Secondo le prime stime c’erano 400mila persone, 250mila in piazza e lungo via della Conciliazione, le altre assiepate sul percorso del corteo funebre. I potenti del mondo e gli ultimi, tutti nello steso luogo, tutti lì per lo stesso motivo: la morte di un sovrano assoluto. Quelli che decidono chi muore e chi vive insieme a chi trema quando arriva la nuova bolletta della luce. Tutti sul sagrato di San Pietro per onorare Francesco. Amato e odiato. Esaltato dai laici che in chiesa magari ci vanno solo a Natale, se ci vanno trascinati dalle consuetudini, e deprecato da chi in chiesa ci va tutti i giorni.
E c’era lui, Francesco, in una bara che sembrava trasparente mentre Trump e Zelensky si sono seduti uno di fronte all’altro, con i corpi protesi, occhi negli occhi, a discutere della fine della guerra in Ucraina. Il primo incontro dopo il 28 febbraio, quando il leader ucraino fu accolto alla Casa Banca e trattato dal presidente Usa come un giardiniere messicano che minacciava di rimpatriare. Oggi, invece, su due sedie di velluto rosso poste al centro del massimo tempio della Cristianità, il clima era diverso, autentico come i marmi sotto i loro piedi. In una parola, “romano”.

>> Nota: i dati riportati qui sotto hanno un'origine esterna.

-- ==== Sys2Proof/Laws/Values.lean ====
section
/-! SUPPORT. Value lemmas of the small operations: byte order, two's complement, the exact square root of R49, the clock's
comparisons, a frame whose start bit has not begun. -/

namespace Sys2Proof.Machine

/-! ### Bytes (ch. 12.1, R207) -/

theorem byte_toNat (n : Nat) : (byte n).toNat = n % 256 := by simp [byte]

theorem rd16_be16 (n : Nat) (h : n < 65536) : rd16 (byte (n / 256)) (byte n) = n := by
  simp only [rd16, byte_toNat]; omega

theorem rd32_be32 (n : Nat) (h : n < 4294967296) :
    rd32 (byte (n / 16777216)) (byte (n / 65536)) (byte (n / 256)) (byte n) = n := by
  simp only [rd32, byte_toNat]; omega

theorem be16_length (n : Nat) : (be16 n).length = 2 := rfl
theorem be32_length (n : Nat) : (be32 n).length = 4 := rfl

theorem signed32_ofInt (x : Int) (h : -2147483648 ≤ x) (h' : x < 2147483648) :
    signed32 (BitVec.ofInt 32 x).toNat = x := by
  simp only [signed32, BitVec.toNat_ofInt]
  split <;> omega

theorem pad8_length (l : List Byte) : (pad8 l).length = 8 := by
  simp [pad8]

theorem crcBytes_length (l : List Byte) : (crcBytes l).length = 2 := rfl

/-! ### The square root (R49) -/

theorem sqrtDigits_spec (n k r : Nat) (h : r * r ≤ n) (h' : n < (r + 2 ^ k) * (r + 2 ^ k)) :
    sqrtDigits n k r * sqrtDigits n k r ≤ n ∧ n < (sqrtDigits n k r + 1) * (sqrtDigits n k r + 1) := by
  induction k generalizing r with
  | zero => exact ⟨h, by simpa [sqrtDigits] using h'⟩
  | succ k ih =>
    unfold sqrtDigits sqrtBit
    split
    · next hb => exact ih _ hb (by rw [Nat.add_assoc, ← Nat.two_mul, ← Nat.pow_succ']; exact h')
    · next hb => exact ih _ h (by omega)

/-- The square root is the whole one, exact for every number. -/
theorem isqrt_spec (n : Nat) : isqrt n * isqrt n ≤ n ∧ n < (isqrt n + 1) * (isqrt n + 1) := by
  refine sqrtDigits_spec n _ 0 (by simp) ?_
  have h : n < 2 ^ (Nat.log2 n + 1) := Nat.lt_log2_self
  have h2 : 2 ^ (Nat.log2 n + 1) ≤ 2 ^ ((Nat.log2 n / 2 + 1) + (Nat.log2 n / 2 + 1)) :=
    Nat.pow_le_pow_right (by decide) (by omega)
  rw [Nat.zero_add, ← Nat.pow_add]
  exact lt_of_lt_of_le h h2

theorem le_isqrt {m n : Nat} (h : m * m ≤ n) : m ≤ isqrt n := by
  have := (isqrt_spec n).2
  by_contra hc
  have : (isqrt n + 1) * (isqrt n + 1) ≤ m * m := Nat.mul_le_mul (by omega) (by omega)
  omega

/-! ### The clock (introduction, 4.2) -/

theorem elapsed_self (t : Time) : elapsed t t = 0 := by simp [elapsed]

theorem atOrBefore_self (t : Time) : atOrBefore t t = true := by simp [atOrBefore, elapsed_self]

/-! ### A frame whose start bit has not begun (R152) -/

theorem dropUnbegun_of_none {l : LineController} (h : l.inFlight = none) : l.dropUnbegun = l := by
  cases l; simp_all [LineController.dropUnbegun, Option.filter]

theorem dropUnbegun_of_begun {l : LineController} {f : TxFrame} (h : l.inFlight = some f) (b : f.begun = true) :
    l.dropUnbegun = l := by cases l; simp_all [LineController.dropUnbegun, Option.filter]

theorem dropUnbegun_of_unbegun {l : LineController} {f : TxFrame} (h : l.inFlight = some f) (b : f.begun = false) :
    l.dropUnbegun = { l with inFlight := none } := by
  simp [LineController.dropUnbegun, h, Option.filter, b]

/-- The line's tick in which no asked-for frame begins is the bit clock alone. -/
theorem lineTick_of_not_begins {rate : Nat} {s : State}
    (h : ∀ f, s.line.inFlight = some f → f.begun = false → s.line.bitBegins rate = false) :
    lineTick rate s = s.setLine fun l => l.tick rate := by
  unfold lineTick
  split
  · next f e => cases b : f.begun <;> simp [h f e, b]
  · rfl

/-- The line's tick in which an asked-for frame begins. -/
theorem lineTick_of_begins {rate : Nat} {s : State} {f : TxFrame} (h : s.line.inFlight = some f) (b : f.begun = false)
    (n : s.line.bitBegins rate = true) :
    lineTick rate s = startBit f.cls (s.setLine fun l => l.tick rate) := by simp [lineTick, h, b, n]

end Sys2Proof.Machine
end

Francesco, chiuso con le sue scarpe consunte e il rogito in una bara riscaldata dal sole di aprile, sembrava guardare quello che avveniva nella Basilica. Se son fiori di pace fioriranno. Per ora non resta che prendere atto della centralità in Occidente di Roma, decadente quanto si vuole, ma ancora Roma. Oggi ancora Caput mundi, rimbalzata nell’immaginario collettivo di un’Umanità logorata da un presente senza ideologie e punti di riferimento, minata dalla fragilità secolarizzata di un reel da scrollare su Tik Tok per passare oltre. E invece, la Grande bellezza si è ancora una volta mostrata al mondo, con la papamobile trasformata in carro funebre che ha percorso i sei chilometri che separano San Pietro da Santa Maria Maggiore, con il Colosseo sullo sfondo. Roma, Italia. Insomma noi, nonostante tutto.